Tekanan itu termasuk sanksi ekonomi dari Amerika Serikat dan tuduhan pelecehan seksual yang sedang diselidiki oleh pihak independen.
Beberapa pejabat ICC menyebut strategi komunikasi Khan telah menimbulkan frustrasi internal.
Dirinya dianggap menyimpang dari prosedur biasa dan berpotensi memberi tekanan publik kepada para hakim.
Dalam kasus Palestina, perintah rahasia para hakim menegaskan Khan tidak boleh mengungkap permohonan surat penangkapan apa pun tanpa izin mereka.
Langkah serupa disebut telah diberlakukan dalam setidaknya satu kasus lain, menandakan adanya pendekatan baru yang lebih ketat terhadap keterbukaan jaksa.
Juru bicara kantor kejaksaan mengatakan mereka tidak dapat mengonfirmasi atau menyangkal isi keputusan yang belum dipublikasikan.
Mereka menegaskan semua permohonan surat penangkapan diajukan berdasarkan penyelidikan yang independen, menyeluruh, dan imparsial dalam yurisdiksi ICC.
Biasanya, proses pengajuan surat penangkapan dilakukan secara tertutup demi menjaga integritas penyelidikan, keselamatan saksi, serta peluang penangkapan tersangka.
Jaksa memiliki wewenang untuk mengumumkannya ke publik jika dirasa perlu, misalnya sebagai bentuk pencegahan terhadap kejahatan yang sedang berlangsung.
Berbeda dari Khan, pendahulunya Fatou Bensouda hanya mengungkap keberadaan surat penangkapan setelah mendapat persetujuan dari hakim.
Sementara jaksa pertama ICC, Luis Moreno Ocampo, hanya mengumumkan rencana pengajuan sebanyak tiga kali selama sembilan tahun masa jabatannya.
Surat perintah penangkapan tahap pertama dalam kasus Palestina diumumkan Khan pada 2023 melalui video dan wawancara dengan CNN.
Langkah ini disebut ditentang oleh beberapa staf senior di kantornya karena dinilai memberi tekanan publik berlebihan kepada para hakim.
Surat penangkapan untuk kasus Palestina disetujui pada November lalu.

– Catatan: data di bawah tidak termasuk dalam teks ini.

-- ==== Sys2Proof/Machine/GuardOps.lean ====
section
/-! DEFINITION. Permission to emit: OWN (11_twin.md R280, R290) and the guard's states and causes
(08_emission_guard.md R205, R206, R208). Both guard channels act in the same step; their reaction times are timing. -/

namespace Sys2Proof.Machine

/-- Every fire pair takes a line state: driven low while its head may fire, high impedance without OWN (R183, R186). -/
def pairsAll (h : Nat) (l : PairLine) (s : State) : State := modBanks h (fun _ b => { b with line := l }) s

/-- The drive's measurement that a head's exchange leaves without a result frees the interval unit
(02_channels_and_time.md R55). -/
def iuFree (h : Nat) (s : State) : State :=
  match (s.drv h).x with
  | some x => if x.timed.isSome && x.result.isNone && s.flag R.IU_STATUS.IU_OWNER then
      (s.put R.IU_STATUS.IU_STATE 0).clrFlag R.IU_STATUS.IU_OWNER else s
  | none => s

/-- This unit stops driving OWN: the line reads released, fire and PWM pairs go to high impedance, exchanges end (R280). -/
def dropOwn (s : State) : State :=
  let s := s.clrFlag R.TW_STATUS.OWN_HELD
  let s := { s with twin := { s.twin with ownHigh := true, ownSince := s.now, released := false, yielded := false } }
  let s := iuFree 1 (iuFree 0 (pairsAll 0 .off (pairsAll 1 .off s)))
  let s := s.setDrv 0 { s.drv 0 with x := none }
  s.setDrv 1 { s.drv 1 with x := none }

/-- A unit holding OWN releases it (R290): an ACTIVE unit enters SEEKING; after a planned release it does not claim
until the partner has held OWN and released it. -/
def releaseOwn (cause : Nat) (s : State) : State :=
  if s.ownHeld then
    let s := dropOwn s
    let s := if s.twState = 4 then s.put R.TW_STATUS.TW_STATE 1 else s
    let s := if cause = 1 then { s with twin := { s.twin with bar := 2 } } else s
    twinMs 11 [cause] s
  else s

/-- GUARD_STATUS.STATE (R205): 0 START, 1 HOLD, 2 PERMIT, 3 WAIT_RESTART, 4 FAULT. -/
def State.guardState (s : State) : Nat := s.get R.GUARD_STATUS.STATE

/-- Both guard channels permit emission (R203). -/
def State.permitted (s : State) : Bool := s.flag R.GUARD_STATUS.LIM_PERMIT && s.flag R.GUARD_STATUS.PROC_PERMIT

/-- A GUARD milestone: cause, detail, state; HEAD and FRAME as R431. -/
def guardMs (cause detail st : Nat) (s : State) : State :=
  let h := if cause = 4 ∨ cause = 5 then detail % 2 else if cause = 6 ∨ cause = 7 ∨ cause = 8 then detail / 32 % 2 else 0
  milestoneH 0x07 h [cause + 2 ^ 8 * detail, st] s

/-- One channel permits emission and the other does not, timed from its first instant (R217). -/
def markDiffer (s : State) : State :=
  let d := s.flag R.GUARD_STATUS.LIM_PERMIT != s.flag R.GUARD_STATUS.PROC_PERMIT
  { s with guard := { s.guard with differFrom := if d then some (s.guard.differFrom.getD s.now) else none } }

/-- A channel's permission is commanded: its EMEN output follows, and reads back as commanded, where the command changes
(R204). -/
def emenP (p : Bool) (s : State) : State :=
  if s.flag R.GUARD_STATUS.PROC_PERMIT = p then s
  else { (s.putb R.GUARD_STATUS.PROC_PERMIT p).putb R.GUARD_STATUS.EMEN_P_OUT p with guard := { s.guard with readP := true } }
def emenH (p : Bool) (s : State) : State :=
  if s.flag R.GUARD_STATUS.LIM_PERMIT = p then s
  else { (s.putb R.GUARD_STATUS.LIM_PERMIT p).putb R.GUARD_STATUS.EMEN_H_OUT p with guard := { s.guard with readH := true } }

/-- The guard changes state (R205): both channels' permissions and EMEN outputs follow (R204). -/
def guardTo (st cause detail : Nat) (s : State) : State :=
  let p := decide (st = 2)
  let s := markDiffer (emenH p (emenP p (s.put R.GUARD_STATUS.STATE st)))
  raiseEv 15 (guardMs cause detail st s)

/-- A latched cause (R206): recorded, first in GUARD_CAUSE; the guard enters FAULT from any other state, which counts,
enters an error of class GUARD (17_startup_faults.md R395) and releases OWN (11_twin.md R290). -/
def guardLatch (cause detail : Nat) (s : State) : State :=
  let known := s.guard.latched.contains (cause, detail)
  let s := { s with guard := { s.guard with latched := s.guard.latched ++ (if known then [] else [(cause, detail)]) } }
  let s := if s.get R.GUARD_CAUSE.CAUSE = 0 then (s.put R.GUARD_CAUSE.CAUSE cause).put R.GUARD_CAUSE.DETAIL detail else s
  if s.guardState = 4 then s
  else releaseOwn 3 (enterErr 6 detail R.GUARD_CAUSE.CAUSE ((guardTo 4 cause detail s).bumpSat R.GUARD_TRIP_COUNT.TRIPS))

/-- A hold cause arises (R206); in PERMIT the guard enters HOLD. -/
def guardHold (cause detail : Nat) (s : State) : State :=
  let g := s.guard
  let manual := decide (cause = 13 ∨ cause = 14)
  let dem := decide (cause = 1 ∨ cause = 2)
  let fresh := decide (s.guardState = 2)
  let known := g.holds.contains (cause, detail)
  let g := { g with holds := g.holds ++ (if known then [] else [(cause, detail)]), manual := (g.manual && !fresh) || manual,
                    demanded := (if fresh then [] else g.demanded) ++ (if dem then [detail] else []) }
  let s := { s with guard := g }
  if fresh then guardTo 1 cause detail s else s

/-- A hold cause ends; when none remains HOLD ends in PERMIT or in WAIT_RESTART (R208). -/
def guardUnhold (cause detail : Nat) (s : State) : State :=
  let g := s.guard
  let holds := g.holds.filter (· ≠ (cause, detail))
  let s := { s with guard := { g with holds := holds } }
  if s.guardState = 1 ∧ holds = [] then
    let auto := g.demanded.all (fun n => bit (s.get R.GIN_CFG_NOW.AUTO) n)
    guardTo (if auto && !g.manual then 2 else 3) 0 0 s
  else s

end Sys2Proof.Machine
end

Kini, para hakim tampaknya tidak ingin Khan mengulangi langkah serupa untuk permohonan baru, yang menurut sumber pengadilan akan difokuskan pada dugaan kejahatan di Tepi Barat.
Kasus Palestina di ICC pertama kali dibuka oleh Bensouda pada 2021.
Khan mewarisi penyelidikan ini dan mempercepatnya pascaserangan 7 Oktober 2023 oleh Hamas serta respons militer besar-besaran Israel di Gaza.
Hingga Mei 2024, penyelidikan terus meluas ke berbagai dugaan pelanggaran, baik di Gaza maupun Tepi Barat, termasuk kekerasan pemukim dan operasi militer mematikan.
Pihak ICC belum memberikan komentar resmi atas laporan ini.